Just as Rep. Frank Pallone, D-N.J. was reading the bit about the eligibility to be president a woman heckled him by shouting out "Except Obama!" from the visitor's gallery. If this was a Justin Townes Earl concert, she probably would've gotten a punch in the nose. As it is, the unnamed woman was simply escorted out by capitol police after proving that there is not a single safe venue left in America for good spoken-word performances.

What to do with hecklers? The question is as old as performance itself. Rocks Off decided to ask some of the rockers who have unwisely given us their personal email addresses what they advise.

Keeton Coffman, The 71's:

"I usually try and start singing about them while they are doing it. Once a guy humped my mic stand. That ended in a fight."


Kris Krunk:

The closest I've come to being heckled, is when I started the Krunkquistadors with my friend Danny. It was just he and I at first, making the beats and spittin' the rhymes.

We did a hip hop show at Jet Lounge a few years back, and we did not fit in with the crowd at that particular show. When we got on stage, you could hear snickering and comments like "WTF is this" and "For real????"

We knew some criticism would come with two white boys doing hip hop, one looking like he just got done shopping at the GAP and one lookin' like a country fried version of Tom Jones, especially after following an extremely gangsta group from New Orleans who just performed before us, who were talking about anything you can think of that's gang related, and the crowd went nuts for them.

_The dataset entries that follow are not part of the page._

-- ==== Sys2Proof/Word.lean ====
section
/-! DEFINITION. The word types of the SX-9600 and sparse tables, with their plainest arithmetic (spec/00_scope.md R2, R4). -/

namespace Sys2Proof

/-- A 64-bit register, counter or address as software sees it (R33, R80). -/
abbrev Word := BitVec 64

/-- One byte of memory. -/
abbrev Byte := BitVec 8

/-- A byte string, first byte first (R13: little-endian multi-byte values). -/
abbrev Bytes := List Byte

/-- A status code: class in bits 15:8, code in bits 7:0 (R9). -/
abbrev Status := BitVec 16

/-- A sparse table: entries with strictly rising keys; what an unlisted key reads as is a default given at each use. -/
abbrev Tab (β : Type) := List (Nat × β)

/-- A byte memory in one canonical form: addresses strictly rising, and no entry equal to zero, the value an unlisted address reads as (R463). -/
abbrev Mem := List (Nat × Byte)

end Sys2Proof
end

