/-- Format R with the function code the row leaves open (R116). -/
structure RFmt where
  rd : BitVec 6
  rs1 : BitVec 6
  rs2 : BitVec 6
  fn : BitVec 8
  deriving DecidableEq, Repr

/-- Format R whose function code the row fixes. -/
structure R3 where
  rd : BitVec 6
  rs1 : BitVec 6
  rs2 : BitVec 6
  deriving DecidableEq, Repr

/-- Format R whose low function bits the row fixes; `hi` holds FN bits 7:4. -/
structure R4 where
  rd : BitVec 6
  rs1 : BitVec 6
  rs2 : BitVec 6
  hi : BitVec 4
  deriving DecidableEq, Repr

/-- Format I. -/
structure IFmt where
  rd : BitVec 6
  rs1 : BitVec 6
  imm : BitVec 14
  deriving DecidableEq, Repr

/-- Format I of opcode 0x06, whose IMM bits 7:6 the row fixes: count in 5:0, and bits 13:8. -/
structure ShFmt where
  rd : BitVec 6
  rs1 : BitVec 6
  hi : BitVec 6
  count : BitVec 6
  deriving DecidableEq, Repr

/-- Format M. -/
structure MFmt where
  rt : BitVec 6
  rs1 : BitVec 6
  sz : BitVec 2
  sx : BitVec 1
  off : BitVec 11
  deriving DecidableEq, Repr

/-- Format B. -/
structure BFmt where
  rs1 : BitVec 6
  rs2 : BitVec 6
  off : BitVec 14
  deriving DecidableEq, Repr

/-- Format J. -/
structure JFmt where
  rd : BitVec 6
  imm : BitVec 20
  deriving DecidableEq, Repr

/-- Format V. -/
structure VFmt where
  vd : BitVec 5
  vs1 : BitVec 5
  vs2 : BitVec 5
  pm : BitVec 4
  z : BitVec 1
  fn : BitVec 6
  deriving DecidableEq, Repr

/-- Format S. -/
structure SFmt where
  vd : BitVec 5
  rs1 : BitVec 6
  rs2 : BitVec 6
  key : BitVec 8
  rsvd : BitVec 1
  deriving DecidableEq, Repr

/-- Format T. -/
structure TFmt where
  ad : BitVec 3
  fmt : BitVec 4
  ra : BitVec 6
  rb : BitVec 6
  rk : BitVec 6
  clr : BitVec 1
  deriving DecidableEq, Repr

/-- Format X. -/
structure XFmt where
  xd : BitVec 2
  fmt : BitVec 2
  ra : BitVec 6
  rb : BitVec 6
  rn : BitVec 6
  rsvd : BitVec 4
  deriving DecidableEq, Repr

/-- A Frerak packet as it stands on the wire (R338-R340, R349): header fields, tag header, payload, CRC-32C, and what the frame around it shows (source address, hop limit, receiving port, arrival time). -/
structure Pkt where
  version : BitVec 8
  type : BitVec 8
  flags : BitVec 16
  dqpn : BitVec 20
  cepoch : BitVec 12
  psn : BitVec 32
  msn : BitVec 32
  offset : BitVec 40
  path : BitVec 8
  plen : BitVec 16
  key : BitVec 32
  mlen : BitVec 32
  mpos : BitVec 32
  aux : BitVec 32
  txtime : Word
  value : Word
  tag : BitVec 128
  frontier : BitVec 128
  payload : Bytes
  crc : BitVec 32
  srcIp : BitVec 128
  hop : BitVec 8
  port : BitVec 7
  deriving DecidableEq, Repr

/-- Operations of a RoCE v2 packet the device supports (R354), as the base transport header spells them. -/
inductive RoceOp where
  | write | writeImm | readReq | readResp | fetchAdd | cmpSwap | atomicResp | ack | nakSeq | nakAccess | nakOp | rnr | cnp
  deriving DecidableEq, Repr

/-- A RoCE v2 packet of the reliable connected service (R354, R355). `first` and `last` mark its place in its message. -/
structure RocePkt where
  op : RoceOp
  first : Bool
  last : Bool
  dqpn : BitVec 24
  psn : BitVec 24
  va : Word
  rkey : BitVec 32
  dmaLen : BitVec 32
  imm : BitVec 32
  swapAdd : Word
  compare : Word
  payload : Bytes
  deriving DecidableEq, Repr

/-- What a group member reports at a refresh (R38): its UCB_STATE, UCB_TDC, trouble counters and health. -/
structure Member where
  answered : Bool
  state : BitVec 4
  spares : BitVec 5
  tdc : Word
  counts : List (Nat × BitVec 16)
  score : BitVec 10
  conf : BitVec 10
  deriving DecidableEq, Repr

/-- A message between the assemblers of a batch stream (R212, R213). -/
inductive StreamMsg where
  /-- A sample report on its way to the owner of its position. -/
  | report (b : Bytes)
  /-- The owner of block `block` of epoch `epoch` writes its accepted count into the ledger. -/
  | count (epoch : Nat) (block : Nat) (n : Nat)
  /-- An assembler asks for the reports of the accepted positions of one block from rank `lo` to rank `hi` within it. -/
  | request (asker : Nat) (epoch : Nat) (block : Nat) (lo : Nat) (hi : Nat)
  /-- The owner's answer to a request. -/
  | answer (reports : List Bytes)
  deriving DecidableEq, Repr

/-- What the runtime chooses when it launches one software context of a job (R439 step 7): its save area (two halves of 64 KiB that follow each other), the virtual address of its binary and the rest of its first state. -/
structure Launch where
  area : BitVec 48
  va : Word
  ttb : Word
  pkr0 : Word
  pkr1 : Word
  tsBase : BitVec 10
  tsSize : BitVec 10
  xvec : Word
  deriving DecidableEq, Repr

/-- Identity of the media as recovery finds it, for the parts that lie outside the device's own record: each usable target answered (R400, R420 step 1). -/
structure MediaFound where
  /-- Targets that answered, as 16 * channel + target. -/
  targets : List Nat
  planes : BitVec 3
  cwpp : BitVec 4
  pages : BitVec 13
  units : BitVec 16
  luns : BitVec 2
  tgts : BitVec 4
  peLimit : BitVec 32
  retries : BitVec 4
  /-- Factory-bad erase units, by locator. -/
  bad : List Nat
  /-- Targets of another geometry or with no matching profile. -/
  odd : List Nat
  /-- An anchor record decodes; where none does, every page of both anchor blocks is erased. -/
  anchor : Bool
  erased : Bool
  /-- The newer checkpoint loads; the older one does. -/
  newer : Bool
  older : Bool
  /-- The journal mirror reads (R448). -/
  mirror : Bool
  deriving DecidableEq, Repr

We didn't let it faze us, though. We were well rehearsed and knew the set like the back of our hands. As soon as the beat dropped to our song "Sweet Sweet," the entire club changed their attitude real quick. We pretty much won the crowd over after just one song. There was a small group that just didn't wanna hear our upbeat and dance club type songs, but that didn't hurt our feelings, they just went outside during our set.

I say hecklers sometimes can make a motivated person do even better at a show, so they can shut that guy/girl up and hopefully win them over. Now if you come to a show unprepared and not giving two shits about it, heckling might be for the best.